TASK TO CARRY OUT:
An exact transcription of the lines below, from the first through the one containing "(State.ri_wi_self _ _ _ _ _)", is the only output wanted.

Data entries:
/-- Settles O26: each row of the digest window by the case of its test that the clause names; the hash by induction on the bits. -/
theorem digestWindowsArmOpenAndClose : Obligations.DigestWindowsArmOpenAndClose := by
  unfold Obligations.DigestWindowsArmOpenAndClose
  refine ⟨?arm, ?skip, ?overrun, ?unstable, ?stable, ?opens, ?notOpen, ?done, ?notDone, ?abort, ?noAbort, ?closes, ?coefIn, ?coefOut, ?power,
    ?emit, ?stale, ?nothing⟩
  case arm =>
    intro iss step s hg hb he hev h32 hd h1 h2 hr
    refine .of_eq ((exec_digStepWrite_of_guard hg h32).trans (congrArg Host.Outcome.next (State.writeDigStep_of_arm hb he hev hd h1 h2 hr)))
      ⟨?_, State.ri_wi_self _ _ _ _ _, rfl, rfl, rfl, rfl⟩
    refine (State.ri_wi_ne _ _ _ _ _ _ _ _ (by decide)).trans ((s.ri_wi_self _ _ _ _).trans (Nat.mod_eq_of_lt h32))
  case skip =>
    exact fun iss step s hg hb h32 hev hd he =>
      (exec_digStepWrite_of_guard hg h32).trans (congrArg Host.Outcome.next (State.writeDigStep_of_skip hb he hev hd))
  case overrun =>
    exact fun iss step s hg _ h32 hev => (exec_digStepWrite_of_guard hg h32).trans (congrArg Host.Outcome.next (State.writeDigStep_of_busy hev))
  case unstable => exact fun iss s hg _ => exec_digUnstableWrite_of_guard hg
  case stable => exact fun iss s hg hb => (exec_digUnstableWrite_of_guard hg).trans (congrArg Host.Outcome.next (s.digClose_of_idle hb))
  case opens =>
    intro s h
    obtain ⟨hr, hl, g, hd⟩ := ((s.setDig s.digOpened).wi I.DIG_STAT_STATE 2).digNext_keeps
    refine .of_eq (exec_digWindowOpen_of_can h) ⟨?_, ?_, ?_, ?_, ?_, ?_, ?_, ?_, ?_, hl⟩
    · exact (congrArg (fun g : Regs => g.rd I.DIG_STAT_STATE) hr).trans (State.ri_wi_self _ _ _ _ _)
    all_goals rw [hd]; rfl
  case notOpen => exact fun s h => if_neg (by simp [h])
  case done => exact fun s h => if_pos h
  case notDone => exact fun s h => if_neg (by simp [h])
  case abort => exact fun iss s ha _ => ha.next (·.digClose 7)
  case noAbort => exact fun iss s ha hb => (ha.next (·.digClose 7)).trans (congrArg Host.Outcome.next (s.digClose_of_idle hb))
  case closes =>
    intro s r t0 h8 h5 hb ho
    obtain ⟨h1, h2, h3, h4, h5'⟩ := s.digLast_shows r h8
    rw [s.digClose_of_open h5 hb ho]
    refine ⟨State.ri_wi_self _ _ _ _ _, ?_, ?_, ?_, congrArg (fun d : Dig => d.todo ++ _) h2, h1⟩
    · exact (State.ri_wi_ne _ _ _ _ _ _ _ _ (by decide)).trans h3
    · exact (State.ri_wi_ne _ _ _ _ _ _ _ _ (by decide)).trans h4
    · exact (State.ri_wi_ne _ _ _ _ _ _ _ _ (by decide)).trans h5'
  case coefIn => exact fun d i c h1 h2 => by rw [d.coef_of_in i c h1 h2]; exact ⟨rfl, rfl, rfl, rfl, rfl⟩
  case coefOut => exact fun d i c h => by rw [d.coef_of_out i c h]; exact ⟨rfl, rfl, rfl, rfl⟩
  case power => exact powmod_eq
  case emit =>
    intro s r l ht hs hr hb
    simp only [exec, execDigShardEmit, ht]
    exact (if_neg (by simp [hs])).trans ((if_pos hr).trans (congrArg Host.Outcome.next (if_pos hb)))
  case stale =>
    intro s r l ht hs hb
    simp only [exec, execDigShardEmit, ht]
    exact (if_pos hs).trans (congrArg Host.Outcome.next (if_pos (s.digBusy_ii_discard.trans hb)))
  case nothing => exact fun s h => by simp only [exec, execDigShardEmit, h]

end Sys2Proof.Machine
end


section
/-! PROOFS. Digest cells and the comparison at the Crown (R307 to R312). -/

namespace Sys2Proof.Machine

/-! What locating a divergence leaves: the digest cells, and the ITU. -/

section Located
variable (s : State)

theorem LamSent.digCells {s t : State} (h : LamSent s t) : t.lam.digCells = s.lam.digCells := by rw [h.1]

theorem State.digCells_ddrPut (a : Nat) (bs : List Nat) : (s.ddrPut a bs).lam.digCells = s.lam.digCells := by
  rw [State.ddrPut_eq, State.countPoison, State.countCut_eq]
  rfl
theorem State.itu_ddrPut (a : Nat) (bs : List Nat) : (s.ddrPut a bs).itu = s.itu := by
  rw [State.ddrPut_eq, State.countPoison, State.countCut_eq]
  rfl

/-- A packet of the Lamulo's own changes its tag sequence, the items waiting for egress and the free values drawn (R378, R379). -/
theorem State.cmdDown_eq (d : Dst) (op amode target : Nat) (ps : List Nat) (txn : Option Nat) : ∃ n e f,
    s.cmdDown d op amode target ps txn = { s with lam := { s.lam with tagSeq := n, egress := e }, freeN := f } := by
  rw [State.cmdDown, State.ownPkt, State.signPkt]
  split
  · exact ⟨_, _, _, rfl⟩
  · exact ⟨_, _, _, rfl⟩

theorem State.setSusp_keeps (die : Nat) (e : Susp) :
    (s.setSusp die e).lam.digCells = s.lam.digCells ∧ (s.setSusp die e).itu = s.itu := by
  rw [State.setSusp]
  obtain ⟨n, g, f, h⟩ := (s.ddrPut (s.suspAddr die) (wordsToBytes { e with due := false, mark := false }.words)).cmdDown_eq
    (.node (trayNode die)) 0x3C 2 (trayNode die) (die % 16 :: e.words) none
  rw [h]
  exact ⟨s.digCells_ddrPut _ _, s.itu_ddrPut _ _⟩

theorem State.suspectRec_keeps (die action cause : Nat) (e : Susp) :
    (s.suspectRec die action cause e).lam.digCells = s.lam.digCells ∧ (s.suspectRec die action cause e).itu = s.itu :=
  ⟨(lamSent_lamEmit _ _ _ _ _ _).digCells, (lamSent_lamEmit _ _ _ _ _ _).itu⟩

theorem State.markSuspect_keeps (die cause tbin load : Nat) :
    (s.markSuspect die cause tbin load).lam.digCells = s.lam.digCells ∧ (s.markSuspect die cause tbin load).itu = s.itu := by
  unfold State.markSuspect
  extract_lets e e'
  clear_value e'
  obtain ⟨h1, h2⟩ := State.suspectRec_keeps (((s.setSusp die e').setPassed die []).il L.GNTF_CNT_SUSPECT_SET) die 0 cause e'
  obtain ⟨h3, h4⟩ := s.setSusp_keeps die e'
  exact ⟨h1.trans h3, h2.trans h4⟩

theorem State.digLocated_keeps (cohort step : Nat) (p : HeldShard × HeldShard) :
    (s.digLocated cohort step p).lam.digCells = s.lam.digCells ∧ (s.digLocated cohort step p).itu = s.itu :=
  have h := s.markSuspect_keeps p.1.die 3 (tbinOf (bits (nth p.1.body 1) 12 10)) 0
  ⟨(lamSent_lamEmit _ _ _ _ _ _).digCells.trans h.1, (lamSent_lamEmit _ _ _ _ _ _).itu.trans h.2⟩

end Located

/-! An input of a digest cell (R308). -/

section Input
variable {s : State} {c d : DigCell} {src : Src} {n : Nat}

theorem State.digInput_of_joins (hf : s.findDig c.key = some d) (hl : c.leaves.any d.leaves.contains = false) (hc : d.closed = false)
    (hk : (d.merge c).keyMix = false) : s.digInput c src n = (s.putDig (d.merge c), true) := by
  simp only [State.digInput, hf, hl, hc, hk]
  rfl

theorem State.digInput_of_twice (hf : s.findDig c.key = some d) (hl : c.leaves.any d.leaves.contains = true) :
    s.digInput c src n = (s.il L.DIGF_CNT_DUP, false) := by
  simp only [State.digInput, hf, hl]
  rfl

theorem State.digInput_of_first (hf : s.findDig c.key = none) (he : s.now .lam ≤ s.digEnd c.openMin) (ho : s.digOpen < 1024)
    (hk : c.keyMix = false) (hm : s.digMixed c.cohort c.replica c.openMin = false) (h0 : s.lam.digCells = []) :
    (s.digInput c src n).2 = true ∧ (s.digInput c src n).1.lam.digCells = [c] := by
  have hs : { s with lam := { s.lam with digCells := s.lam.digCells.filter fun d => !(d.closed && decide (s.digEnd d.openMin < s.now .lam) &&
      !s.isCrown) } } = s := by rw [h0]; exact congrArg (fun l => { s with lam := { s.lam with digCells := l } }) h0.symm
  simp only [State.digInput, hf, hs, if_neg he.not_gt, if_pos ho, hm, Bool.or_false,
    if_neg (show ¬c.keyMix = true by simp [hk]), true_and]
  simp only [State.putDig, h0, List.filter_nil, List.nil_append]

end Input

/-! Cells close (R308, R309) and a group is compared (R310). -/

section Close
variable {cohort replica step lo hi : Nat} {s : State} {x : DigCell}

theorem exec_digestCellClose_of_due (hf : s.findDig ⟨cohort, replica, step, lo, hi⟩ = some x) (hc : x.closed = false) (hon : s.digOn = true)
    (hd : s.digExpected cohort replica x.openMin ≤ x.shards ∨ s.digEnd x.openMin ≤ s.now .lam) :
    exec (.digestCellClose cohort replica step lo hi) s = .next (if s.isCrown then s.putDig { x with closed := true }
      else (s.putDig { x with closed := true }).digPartial x) := by
  simp only [exec, execDigestCellClose, hf]
  exact if_pos ⟨by simp [hc], hon, hd⟩

theorem exec_digestCellClose_of_early (hf : s.findDig ⟨cohort, replica, step, lo, hi⟩ = some x)
    (hn : x.shards < s.digExpected cohort replica x.openMin) (he : s.now .lam < s.digEnd x.openMin) :
    exec (.digestCellClose cohort replica step lo hi) s = .next s := by
  simp only [exec, execDigestCellClose, hf]
  exact if_neg fun h => h.2.2.elim hn.not_ge he.not_ge

/-- The comparison takes the group's cells out, and makes records, marks and counts besides. -/
theorem exec_digestCompare_of_due {l : List DigCell} (hg : s.digGroup cohort step lo hi = x :: l) (hcr : s.isCrown = true) (hon : s.digOn = true)
    (he : s.digEnd ((x :: l).foldl (fun m c => min m c.openMin) x.openMin) ≤ s.now .lam) :
    ∃ t, exec (.digestCompare cohort step lo hi) s = .next t ∧
      t.lam.digCells = s.lam.digCells.filter (fun y => !(x :: l).contains y) ∧ t.itu = s.itu := by
  simp only [exec, execDigestCompare, hg]
  refine ⟨_, if_pos ⟨hcr, hon, .inr he⟩, ?_, ?_⟩
  · refine (State.foldl_keeps (·.lam.digCells) (fun u p => (u.digLocated_keeps _ _ p).1) _ _).trans ((lamSent_lamEmit _ _ _ _ _ _).digCells.trans ?_)
    exact State.ite_keeps (·.lam.digCells) (State.ite_keeps (·.lam.digCells) rfl rfl) (State.ite_keeps (·.lam.digCells) rfl rfl)
  · refine (State.foldl_keeps (·.itu) (fun u p => (u.digLocated_keeps _ _ p).2) _ _).trans ((lamSent_lamEmit _ _ _ _ _ _).itu.trans ?_)
    exact State.ite_keeps (·.itu) (State.ite_keeps (·.itu) rfl rfl) (State.ite_keeps (·.itu) rfl rfl)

RESULT:
/-- Settles O26: each row of the digest window by the case of its test that the clause names; the hash by induction on the bits. -/
theorem digestWindowsArmOpenAndClose : Obligations.DigestWindowsArmOpenAndClose := by
  unfold Obligations.DigestWindowsArmOpenAndClose
  refine ⟨?arm, ?skip, ?overrun, ?unstable, ?stable, ?opens, ?notOpen, ?done, ?notDone, ?abort, ?noAbort, ?closes, ?coefIn, ?coefOut, ?power,
    ?emit, ?stale, ?nothing⟩
  case arm =>
    intro iss step s hg hb he hev h32 hd h1 h2 hr
    refine .of_eq ((exec_digStepWrite_of_guard hg h32).trans (congrArg Host.Outcome.next (State.writeDigStep_of_arm hb he hev hd h1 h2 hr)))
      ⟨?_, State.ri_wi_self _ _ _ _ _, rfl, rfl, rfl, rfl⟩
    refine (State.ri_wi_ne _ _ _ _ _ _ _ _ (by decide)).trans ((s.ri_wi_self _ _ _ _).trans (Nat.mod_eq_of_lt h32))
  case skip =>
    exact fun iss step s hg hb h32 hev hd he =>
      (exec_digStepWrite_of_guard hg h32).trans (congrArg Host.Outcome.next (State.writeDigStep_of_skip hb he hev hd))
  case overrun =>
    exact fun iss step s hg _ h32 hev => (exec_digStepWrite_of_guard hg h32).trans (congrArg Host.Outcome.next (State.writeDigStep_of_busy hev))
  case unstable => exact fun iss s hg _ => exec_digUnstableWrite_of_guard hg
  case stable => exact fun iss s hg hb => (exec_digUnstableWrite_of_guard hg).trans (congrArg Host.Outcome.next (s.digClose_of_idle hb))
  case opens =>
    intro s h
    obtain ⟨hr, hl, g, hd⟩ := ((s.setDig s.digOpened).wi I.DIG_STAT_STATE 2).digNext_keeps
    refine .of_eq (exec_digWindowOpen_of_can h) ⟨?_, ?_, ?_, ?_, ?_, ?_, ?_, ?_, ?_, hl⟩
    · exact (congrArg (fun g : Regs => g.rd I.DIG_STAT_STATE) hr).trans (State.ri_wi_self _ _ _ _ _)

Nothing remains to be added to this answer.